WORK TO COMPLETE:
Retype exactly the lines below, beginning with the first and ending with the line where "(f s a).shep.alState" appears.

------------------------------------------------------------

-- ==== Sys2Proof/Laws/FieldBus.lean ====
section
/-! SUPPORT. Which operations leave the four values that say whether the field controllers are on their buses (17, R467). One lemma per
operation, in the order of the files. -/

namespace Sys2Proof.Machine

/-! ## Ops -/

@[simp] theorem ite_shep (c : Prop) [Decidable c] (a b : State) : (if c then a else b).shep = if c then a.shep else b.shep := apply_ite _ _ _ _

@[simp] theorem ite_fbPresHigh (c : Prop) [Decidable c] (a b : Shepherd) : (if c then a else b).fbPresHigh = if c then a.fbPresHigh else b.fbPresHigh := apply_ite _ _ _ _

@[simp] theorem ite_alState (c : Prop) [Decidable c] (a b : Shepherd) : (if c then a else b).alState = if c then a.alState else b.alState := apply_ite _ _ _ _

@[simp] theorem ite_nmt (c : Prop) [Decidable c] (a b : Shepherd) : (if c then a else b).nmt = if c then a.nmt else b.nmt := apply_ite _ _ _ _

@[simp] theorem ite_fieldBefore (c : Prop) [Decidable c] (a b : Shepherd) : (if c then a else b).fieldBefore = if c then a.fieldBefore else b.fieldBefore := apply_ite _ _ _ _

@[simp] theorem foldl_fbPresHigh {α : Type} (f : State → α → State) (l : List α) (s : State) (h : ∀ s a, (f s a).shep.fbPresHigh = s.shep.fbPresHigh) :
    (l.foldl f s).shep.fbPresHigh = s.shep.fbPresHigh := by
  induction l generalizing s with
  | nil => rfl
  | cons a l ih => rw [List.foldl_cons, ih, h]

@[simp] theorem foldl_alState {α : Type} (f : State → α → State) (l : List α) (s : State) (h : ∀ s a, (f s a).shep.alState = s.shep.alState) :
    (l.foldl f s).shep.alState = s.shep.alState := by
  induction l generalizing s with
  | nil => rfl
  | cons a l ih => rw [List.foldl_cons, ih, h]

@[simp] theorem foldl_nmt {α : Type} (f : State → α → State) (l : List α) (s : State) (h : ∀ s a, (f s a).shep.nmt = s.shep.nmt) :
    (l.foldl f s).shep.nmt = s.shep.nmt := by
  induction l generalizing s with
  | nil => rfl
  | cons a l ih => rw [List.foldl_cons, ih, h]

@[simp] theorem foldl_fieldBefore {α : Type} (f : State → α → State) (l : List α) (s : State) (h : ∀ s a, (f s a).shep.fieldBefore = s.shep.fieldBefore) :
    (l.foldl f s).shep.fieldBefore = s.shep.fieldBefore := by
  induction l generalizing s with
  | nil => rfl
  | cons a l ih => rw [List.foldl_cons, ih, h]

theorem foldl_field {α : Type} (g : State → α → State) (l : List α) (s : State)
    (hg : ∀ s a, (g s a).shep.fbPresHigh = s.shep.fbPresHigh ∧ (g s a).shep.alState = s.shep.alState ∧ (g s a).shep.nmt = s.shep.nmt ∧ (g s a).shep.fieldBefore = s.shep.fieldBefore) :
    (l.foldl g s).shep.fbPresHigh = s.shep.fbPresHigh ∧ (l.foldl g s).shep.alState = s.shep.alState ∧ (l.foldl g s).shep.nmt = s.shep.nmt ∧ (l.foldl g s).shep.fieldBefore = s.shep.fieldBefore :=
  ⟨foldl_fbPresHigh _ _ _ fun s a => (hg s a).1, foldl_alState _ _ _ fun s a => (hg s a).2.1, foldl_nmt _ _ _ fun s a => (hg s a).2.2.1, foldl_fieldBefore _ _ _ fun s a => (hg s a).2.2.2⟩

@[simp] theorem State.setFold_field (s : State) (f : FoldId) (x : Fold) :
    (State.setFold s f x).shep.fbPresHigh = s.shep.fbPresHigh ∧ (State.setFold s f x).shep.alState = s.shep.alState ∧ (State.setFold s f x).shep.nmt = s.shep.nmt ∧ (State.setFold s f x).shep.fieldBefore = s.shep.fieldBefore := by
  unfold State.setFold
  simp

@[simp] theorem State.modFold_field (s : State) (f : FoldId) (g : Fold → Fold) :
    (State.modFold s f g).shep.fbPresHigh = s.shep.fbPresHigh ∧ (State.modFold s f g).shep.alState = s.shep.alState ∧ (State.modFold s f g).shep.nmt = s.shep.nmt ∧ (State.modFold s f g).shep.fieldBefore = s.shep.fieldBefore := by
  unfold State.modFold
  simp

@[simp] theorem State.modQuad_field (s : State) (q : QuadId) (g : Quad → Quad) :
    (State.modQuad s q g).shep.fbPresHigh = s.shep.fbPresHigh ∧ (State.modQuad s q g).shep.alState = s.shep.alState ∧ (State.modQuad s q g).shep.nmt = s.shep.nmt ∧ (State.modQuad s q g).shep.fieldBefore = s.shep.fieldBefore := by
  unfold State.modQuad
  simp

------------------------------------------------------------

TASK OUTPUT:
-- ==== Sys2Proof/Laws/FieldBus.lean ====
section
/-! SUPPORT. Which operations leave the four values that say whether the field controllers are on their buses (17, R467). One lemma per
operation, in the order of the files. -/

namespace Sys2Proof.Machine

/-! ## Ops -/

@[simp] theorem ite_shep (c : Prop) [Decidable c] (a b : State) : (if c then a else b).shep = if c then a.shep else b.shep := apply_ite _ _ _ _

@[simp] theorem ite_fbPresHigh (c : Prop) [Decidable c] (a b : Shepherd) : (if c then a else b).fbPresHigh = if c then a.fbPresHigh else b.fbPresHigh := apply_ite _ _ _ _

@[simp] theorem ite_alState (c : Prop) [Decidable c] (a b : Shepherd) : (if c then a else b).alState = if c then a.alState else b.alState := apply_ite _ _ _ _

@[simp] theorem ite_nmt (c : Prop) [Decidable c] (a b : Shepherd) : (if c then a else b).nmt = if c then a.nmt else b.nmt := apply_ite _ _ _ _

@[simp] theorem ite_fieldBefore (c : Prop) [Decidable c] (a b : Shepherd) : (if c then a else b).fieldBefore = if c then a.fieldBefore else b.fieldBefore := apply_ite _ _ _ _

@[simp] theorem foldl_fbPresHigh {α : Type} (f : State → α → State) (l : List α) (s : State) (h : ∀ s a, (f s a).shep.fbPresHigh = s.shep.fbPresHigh) :
    (l.foldl f s).shep.fbPresHigh = s.shep.fbPresHigh := by
  induction l generalizing s with
  | nil => rfl
  | cons a l ih => rw [List.foldl_cons, ih, h]

@[simp] theorem foldl_alState {α : Type} (f : State → α → State) (l : List α) (s : State) (h : ∀ s a, (f s a).shep.alState = s.shep.alState) :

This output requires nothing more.